The aim of this study was to investigate differences in parent and teacher reports of ADHD symptoms in children of immigrant parents, depending on the family’s country of origin, to examine explanations for the lower prevalence of ADHD in children of immigrant parents.
Materials and Methods
Study Design, Setting, and Population
We designed a cross-sectional study using information from the Strengths and Difficulties questionnaire (SDQ). Data were collected in March 2015 for children and adolescents (2–17 years) in a Danish municipality. For all children in the municipality, the Danish version of the SDQ (Niclasen et al., 2012) was electronically sent out to parents and teachers (to nursery teachers for children below 5 years of age and to the children themselves if they were above 11 years of age). Parents accessed and completed the SDQ at home through a safe and secure data exchange platform, whereas teachers completed the SDQ during working hours as a must-do assignment. Parental reports were available for 70% of the children, whereas teachers completed the questionnaire for 97% of the children. Data for 5,751 children with at least one SDQ report were included in the data set. If the teacher questionnaire was completed and the parent questionnaire was missing for a child above age 11 years, the child’s self-report questionnaire replaced the missing parent questionnaire.

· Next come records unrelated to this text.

/-- The blink gate of a group is open. -/
def State.blinkOn (s : State) (q : Nat) : Bool :=
  match s.regFld lchainPage (0x28 + q / 8) (2 * (q % 8)) 2 with
  | 0 => true
  | 1 => decide (s.lchain.ph1 < 500000)
  | 2 => decide (s.lchain.ph4 < 125000)
  | _ => decide (500000 ≤ s.lchain.ph1)

/-- Which of the 15 frames of a cycle show a group of level L is open: any L of them (free values). -/
def State.groupFrame (s : State) (q : Fin 32) : Bool × State :=
  let L := s.lchain.levels[q]
  let done := s.lchain.shown[q]
  let left := 15 - s.lchain.frame
  let (b, s) := if L ≤ done then (false, s) else if left ≤ L - done then (true, s) else s.drawBool
  (b, s.modChain (fun c => { c with shown := c.shown.set q (done + if b then 1 else 0) }))

/-- The gates of all groups in one frame. -/
def State.chainGates (s : State) : List (Fin 32) → List Bool × State
  | [] => ([], s)
  | q :: l =>
    let (b, s1) := s.groupFrame q
    let (bs, s2) := s1.chainGates l
    ((b && s.blinkOn q.val) :: bs, s2)

/-- A frame starts (R397, R398). -/
def State.chainFrame (s : State) : State :=
  if s.chainLive = false then s
  else
    let img := if s.regBit lchainPage 0x08 13 then s.lchain.image
      else (List.range 16).map (fun j => s.reg lchainPage (0x10 + j))
    let s := if s.lchain.frame = 0 then s.modChain (fun c => { c with shown := Vector.replicate 32 0 }) else s
    let (gates, s) := s.chainGates (List.finRange 32)
    let bits := (List.range (s.regFld lchainPage 0x08 0 9)).map (fun i =>
      (img[i / 16]?.getD 0#16).getLsbD (i % 16) && (gates[i / 8]?).getD false)
    s.modChain (fun c => { c with image := img, sent := bits, frame := (c.frame + 1) % 15 })

/-- Levels move at once while FADE_TIME is 0. -/
def State.chainFollow (s : State) : State :=
  if s.regFld lchainPage 0x0A 0 10 = 0 then
    s.modChain (fun c => { c with levels := Vector.ofFn (fun q => s.chainTarget q.val) })
  else s

def stepTo (x t : Nat) : Nat := if x < t then x + 1 else if t < x then x - 1 else x

/-- Every FADE_TIME x 10 ms / 15 each level moves one step. -/
def State.chainStep (s : State) : State :=
  if s.chainLive then
    s.modChain (fun c => { c with levels := Vector.ofFn (fun q => stepTo c.levels[q] (s.chainTarget q.val)) })
  else s

/-- LC_THERM has been low for `us`; 1 ms is accepted. -/
def State.thermFault (s : State) (us : Nat) : State :=
  let s := { s with pins := { s.pins with lcTherm := false } }
  if s.chainLive ∧ 1000 ≤ us then (s.modChain (fun c => { c with therm := true })).event lchainPage 0 else s

/-- LC_THERM has been high for `ms`; after 1 s THERM_AUTO ends the blanking. -/
def State.thermRelease (s : State) (ms : Nat) : State :=
  let s := { s with pins := { s.pins with lcTherm := true } }
  if s.chainLive ∧ 1000 ≤ ms ∧ s.regBit lchainPage 0x08 12 ∧ s.lchain.therm then
    (s.modChain (fun c => { c with therm := false })).event lchainPage 1
  else s

/-- CMD.RESUME. -/
def State.chainResume (s : State) : State :=
  if s.pins.lcTherm then s.modChain (fun c => { c with therm := false }) else s.event lchainPage 2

This procedure is in accordance with the SDQ algorithm, which is available on the SDQ homepage (http://www.sdqinfo.com/c8.html). We excluded 1,311 children for the following reasons: SDQ was available only from the teacher (n = 1,199), only from the parents (n = 52), only from the self-reporting child (n = 59), and missing age and sex for the child (n = 1). The final study population consisted of 4,440 children/adolescents with complete SDQ from both teachers and parents.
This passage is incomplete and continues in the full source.